= Immunisation Foundation of Australia =

Australian non-profit

The Immunisation Foundation of Australia (IFA) is a non-profit organisation based in Australia, dedicated to promoting immunisation awareness and advocacy. Established in 2015, the foundation aims to educate the public about the importance of vaccines in preventing disease and protecting public health.

== History ==
The Immunisation Foundation of Australia was founded by the family of Riley Hughes, a young infant who died from whooping cough (pertussis) in 2015. In response to their loss, Riley's parents became advocates for immunisation, launching the foundation to raise awareness about vaccine-preventable diseases and to support community-based advocacy efforts.
The foundation's creation coincided with growing public discourse around vaccine hesitancy and the introduction of Australia's "No Jab, No Pay" policy in 2016, which linked certain government benefits to childhood immunisation compliance.

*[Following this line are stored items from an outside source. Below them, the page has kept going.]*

-- ==== Sys2Proof/Machine/Operands.lean ====
section
/-! DEFINITION. The operand forms of 30_encoding.md rule R112: the low byte of an `ARG`, the active pattern list, a
mask entry and its fields, a lightmap entry, a cube cell, a base pixel and its palette colour. A form that can raise
answers `Except.error` with the code and the `info` of the record. -/

namespace Sys2Proof.Machine

/-- A code of 60_exceptions.md rule R261 with its `info`. -/
abbrev Cause := Code × Word

/-- `ARGn[7:0]`: the operation ignores the rest (R112). -/
def lowByte (w : Word) : Byte := w.extractLsb' 0 8

/-! ### The active pattern list (10_state.md rule R36) -/

/-- `[PSET[0], ..., PSET[PSET_LEN-1]]`. -/
def State.patternList (s : State) : List Byte :=
  (List.range s.psetLen.toNat).map (byteAt .pset s.pset)

/-- The checks on the pattern list that `PM_GETICM` and `ST_PATCH` share: its length against `PSET_MAX`, then each id in
list order (41_pattern_mask.md rule R167, 43_slope_template.md rule R241). -/
def State.patternCause (s : State) : Option Cause :=
  if exceeds s.psetLen.toNat s.cfg.psetMax then some (.preconditionError, s.psetLen.setWidth 32)
  else (s.patternList.find? fun id => decide (40 ≤ id.toNat)).map fun id =>
    (.preconditionError, id.setWidth 32)

/-! ### Mask entries (41_pattern_mask.md rule R152) -/

/-- `PM[id][i]` (20_memory.md rule R60: byte address `id*4096 + i`). -/
def State.pmEntry (s : State) (id i : Nat) : Byte := byteAt .pm s.pm (id * 4096 + i)

/-- `ign(m) = m[0]`. -/
def entryIgnore (m : Byte) : BitVec 1 := m.extractLsb' 0 1

/-- `mode(m) = m[1]`. -/
def entryMode (m : Byte) : BitVec 1 := m.extractLsb' 1 1

/-- `cand(m) = m >> 2`, 0 to 63. -/
def entryCandidate (m : Byte) : Byte := m >>> 2

/-- `chk(ARG0, ARG1)`: table absent, then id, then index (41_pattern_mask.md rule R150). -/
def State.maskCause (s : State) : Option Cause :=
  if s.pmState = 0 then some (.tableAbsentFault, 0x10)
  else if 40 ≤ s.arg0.toNat then some (.preconditionError, s.arg0)
  else if 4096 ≤ s.arg1.toNat then some (.preconditionError, s.arg1)
  else none

/-- The entry that `ARG0` and `ARG1` name. -/
def State.argEntry (s : State) : Byte := s.pmEntry s.arg0.toNat s.arg1.toNat

/-- `PM_BRIGHTEN_WHEN_BIT1`, or the open value (assumption 3). -/
def brightenBit (c : Config) : BitVec 1 := c.brightenWhenBit1.getD Config.openBrightenBit

/-- `LIGHTMAP(m, l)`, or the open value (10_state.md rule R35; assumption 3). -/
def lightmapAt (c : Config) (m l : Nat) : Half :=
  (Memory.read c.lightmap (m * 16 + l)).getD (Config.openLightmap m l)

/-! ### Cube cells (30_encoding.md rule R107; 20_memory.md rule R70) -/

/-- The 15-bit address `r5 ++ g5 ++ b5`, each five bits the top of its channel. -/
def cubeAddress (c : Rgb) : BitVec 15 :=
  c.r.extractLsb' 3 5 ++ c.g.extractLsb' 3 5 ++ c.b.extractLsb' 3 5

/-- `paletteIndex(c, r, g, b)` (40_icm_lookup.md rule R133). -/
def State.paletteIndex (s : State) (c : Word) (col : Rgb) : Except Cause Byte :=
  if s.icmCount.toNat ≤ c.toNat then .error (.icmAbsentFault, c)
  else .ok (byteAt .icm s.icm (c.toNat * 32768 + (cubeAddress col).toNat))

/-! ### Base pixels and their colours (42_filtermap.md rules R194, R195) -/

/-- `BASE.width` as the SPB reads it (assumption 4). -/
def State.baseWidth (s : State) : Word := s.base.width.getD Config.undefBaseWidth

/-- `BASE.height` as the SPB reads it (assumption 4). -/
def State.baseHeight (s : State) : Word := s.base.height.getD Config.undefBaseHeight

/-- `(y << 16) | x`, each the low 16 bits: the `info` of a range fault (60_exceptions.md rule R261). -/
def packInfo (y x : Nat) : Word := BitVec.ofNat 16 y ++ BitVec.ofNat 16 x

/-- `FetchSrc(y, sourceIndex)` (R194). -/
def State.fetchSrc (s : State) (y : Nat) (sourceIndex : BitVec 15) : Except Cause Byte :=
  if s.baseHeight.toNat ≤ y ∨ s.baseWidth.toNat ≤ sourceIndex.toNat then
    .error (.srcRangeFault, packInfo y sourceIndex.toNat)
  else .ok (byteAt .basePix s.base.pix (y * s.baseWidth.toNat + sourceIndex.toNat))

/-- `Resolve(p)` (R195). -/
def State.resolve (s : State) (p : Byte) : Except Cause Rgb :=
  if s.palLen.toNat ≤ p.toNat then .error (.paletteRangeFault, p.setWidth 32)
  else .ok ((Memory.read s.pal p.toNat).getD (Config.undefColour p.toNat))

/-- One turn of BLEND's loop: the fetch, then the resolve (42_filtermap.md rule R190). -/
def State.sourceColour (s : State) (y : Nat) (sourceIndex : BitVec 15) : Except Cause Rgb :=
  match s.fetchSrc y sourceIndex with
  | .error e => .error e
  | .ok p => s.resolve p

end Sys2Proof.Machine
end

=== Mission and activities ===
The Immunisation Foundation of Australia works to support immunisation efforts and reduce the impact of vaccine-preventable diseases. Its activities include sharing evidence-based information about vaccines and public health such as Whooping Cough Day on 8 November, and providing a platform for families affected by vaccine-preventable illnesses to share their experiences and participate in advocacy., organising awareness events

=== Initiatives and programs ===
The Immunisation Foundation of Australia runs several campaigns to inform the public about vaccine-preventable diseases and encourage immunisation across different life stages. Unite Against RSV ' raises awareness of respiratory syncytial virus (RSV), which can affect infants and older adults, and supports prevention through maternal immunisation and public education. Prioritise Pneumococcal Protection  focuses on pneumococcal vaccination for groups at higher risk, such as young children and older adults, to help prevent illnesses like pneumonia and meningitis. Immunise For Two promotes maternal immunisation during pregnancy to protect both mothers and their babies from diseases including whooping cough, RSV, and influenza. Matter of Vax aims to address vaccine misinformation. Light For Riley, launched in memory of Riley Hughes, highlights the risks of whooping cough and the role of maternal vaccination.